The "code distance" is ultimately defined in terms of the minimum weight of a Pauli operator $E$ which is not 'detectable' (by which I mean, distinguishable from the identity) according to the Knill–Laflamme conditions: $$ \langle \psi_j \rvert E \lvert \psi_k \rangle = C_E \delta_{j,k} $$ where $\lvert \psi_j \rangle, \lvert \psi_k \rangle$ are states in the code. In the case of a 1-dimensional subspace, there is only a single state $\lvert \psi \rangle =: \lvert \psi_0 \rangle$. Thus we would take $j,k \in \{ 0 \}$, so that the $\delta_{j,k}$ term is always equal to $1$. But that means that by simply defining $C_E = \langle \psi \rvert E \lvert \psi \rangle$, the Knill–Laflamme condition is always satisfied. Thus, the 'distance' of the code is defined for a $k = 0$ stabiliser code as the minimum over the empty set.

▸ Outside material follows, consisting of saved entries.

/-- The Release All notice to the Key Drive Controller (R101, R103, R156). -/
def releaseAllSent (restart : Bool) (s : State) : State :=
  if restart then allIdle s
  else { s with drive := s.drive.map (releaseAllNotice false s.localTime s.sensor.up) }

/-- What the owner of a command records at its sending (R88, R91, R101, R108, R149). -/
def recordSending (c : RailCmd) (s : State) : State :=
  match c with
  | .push k _ _ =>
    reloadPark
      (setDrive k
        (pushSent s.tables.cal[k] (decide (s.clock.part = .running)) s.sensor.up s.localTime s.clock.pt s.drive[k]) s)
  | .hold _ _ _ => reloadPark s
  | .release k _ => setDrive k (markReleaseSent s.localTime s.sensor.up s.drive[k]) s
  | .releaseAll _ restart => releaseAllSent restart s
  | .pedalSet p => reloadPark (setReplay p { s.replay[p] with state := .spacing, lastSent := some s.localTime } s)
  | .park => { s with rail := { s.rail with state := .parked } }
  | .unpark => s
  | .passThrough _ => s

/-- A command is sent (R144). -/
def sendCommand (start : Nat) (c : RailCmd) (s : State) : State := recordSending c (transmit start c s)

/-- The strike of a context, if it drives one. -/
def contextStrike (d : DriveContext) : Option Strike :=
  match d.job with
  | some (.strike st) => some st
  | _ => none

/-- The lateness at issue of a context's strike against PT (R46). -/
def issueLateness (st : Strike) (s : State) : Nat := latenessAtIssue st.planned s.clock.pt

/-- A strike's Late mark from issue written into its context (R46, R88). -/
def markContextLate (k : Key) (st : Strike) (s : State) : State :=
  setDrive k
    { s.drive[k] with job := some (.strike (markLate (issueLateness st s) s.tables.config.lateLimit st)) } s

/-- A strike found Missed at issue: the context Idle with its rest notice, the strike reported (R88). -/
def missAtIssue (k : Key) (st : Strike) (s : State) : State := becomeIdle k (addReport (missedReport st) s)

/-- What the taking of a waiting command comes to, the command already out of the list: the state after it was sent, or
the state after it was dropped unsent. -/
inductive Taking where
  | sent (s : State)
  | dropped (s : State)

/-- The owner of a command is consulted at its taking (R144): a strike's Push is judged for lateness at issue (R88), a
Park against the park conditions (R149). -/
def takeCommand (start : Nat) (c : RailCmd) (s : State) : Taking :=
  match c with
  | .push k _ _ =>
    match contextStrike s.drive[k] with
    | none => .sent (sendCommand start c s)
    | some st =>
      if s.tables.config.lateLimit < issueLateness st s then .dropped (missAtIssue k st s)
      else .sent (sendCommand start c (markContextLate k st s))
  | .park => if s.rail.state = .active ∧ parkConditions s then .sent (sendCommand start c s) else .dropped (reloadPark s)
  | _ => .sent (sendCommand start c s)

/-- The head of the pass-through queue is sent: it leaves the queue (R153). -/
def sendPassThrough (start : Nat) (payload : List Byte) (rest : List (List Byte)) (s : State) : State :=
  sendCommand start (.passThrough payload) { s with rail := { s.rail with passQueue := rest } }

/-- The next pass-through frame is taken when its rail state lets it go and nothing of the part's own may go (R143,
R153). -/
def takePassThrough (start : Nat) (s : State) : State :=
  match s.rail.passQueue with
  | [] => s
  | p :: rest => if mayGo s.rail.state (.passThrough p) then sendPassThrough start p rest s else s

/-- The Rail Controller takes commands while a slot is free: dropped ones make way for the next, one sent makes the
transmitter busy, its frame beginning at the given moment (R143, R144). The second argument bounds the commands looked
at. -/
def railTake (start : Nat) : Nat → State → State
  | 0, s => s
  | n + 1, s =>
    if slotFree s.rail then
      match nextRequest s.rail with
      | none => takePassThrough start s
      | some q =>
        match takeCommand start q.cmd { s with rail := { s.rail with waiting := s.rail.waiting.erase q } } with
        | .sent s' => s'
        | .dropped s' => railTake start n s'
    else s

/-- The Rail Controller's taking of commands, a frame sent beginning at the given moment (R143). -/
def railServiceAt (start : Nat) (s : State) : State := railTake start (2 * s.rail.waiting.length + 2) s

/-- The Rail Controller at the end of a command that made requests or freed a slot (R143; log entry 4). -/
def railService (s : State) : State := railServiceAt (twelfths s.localTime) s

/-- The Rail Controller could take a command now (R143, R153). -/
def railCanTake (r : Rail) : Bool :=
  slotFree r && ((nextRequest r).isSome || r.passQueue.head?.any fun p => mayGo r.state (.passThrough p))

/-! ## Transitions of the Performance Clock (R10, R11, R12, R13) -/

/-- The part state and stop cause are written and the link-loss timer is cancelled: the part leaves Running and Held
(R4, R11). -/
def leavePerformance (part : PartState) (cause : StopCause) (s : State) : State :=
  { s with clock := { s.clock with part := part, cause := cause, linkLoss := none } }

/-- The Action Queue is flushed (R82). -/
def flush (s : State) : State := { s with queue := flushQueue s.queue }

/-- The transition from Running or Held to Stopped and its notices (R10), with the Release All the given operation
requests. -/
def stopTransition (cause : StopCause) (release : State → State) (s : State) : State :=
  let s := leavePerformance .stopped cause s
  let s := flush s
  let s := driveStop s
  let s := release s
  let s := pedalsToRest s
  closeAnnounced .stop s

Using the less abstract approach for stabiliser codes, of considering weights of Pauli operators which are in the normaliser of the code, bear in mind that we're talking then of operators which map the code-space to itself, but are not proportional to a member ofthe stabiliser group. But for $k = 0$ operators which map the state $\lvert \psi \rangle$ to itself are necessarily proportional to stabilisers, so no such operator exists. Again, we are considering the minimum weight over an empty set of operators.

According to your conventions, it could possibly be sensible to talk about the distance as being infinite; but in practise it would be better to say that the distance is undefined.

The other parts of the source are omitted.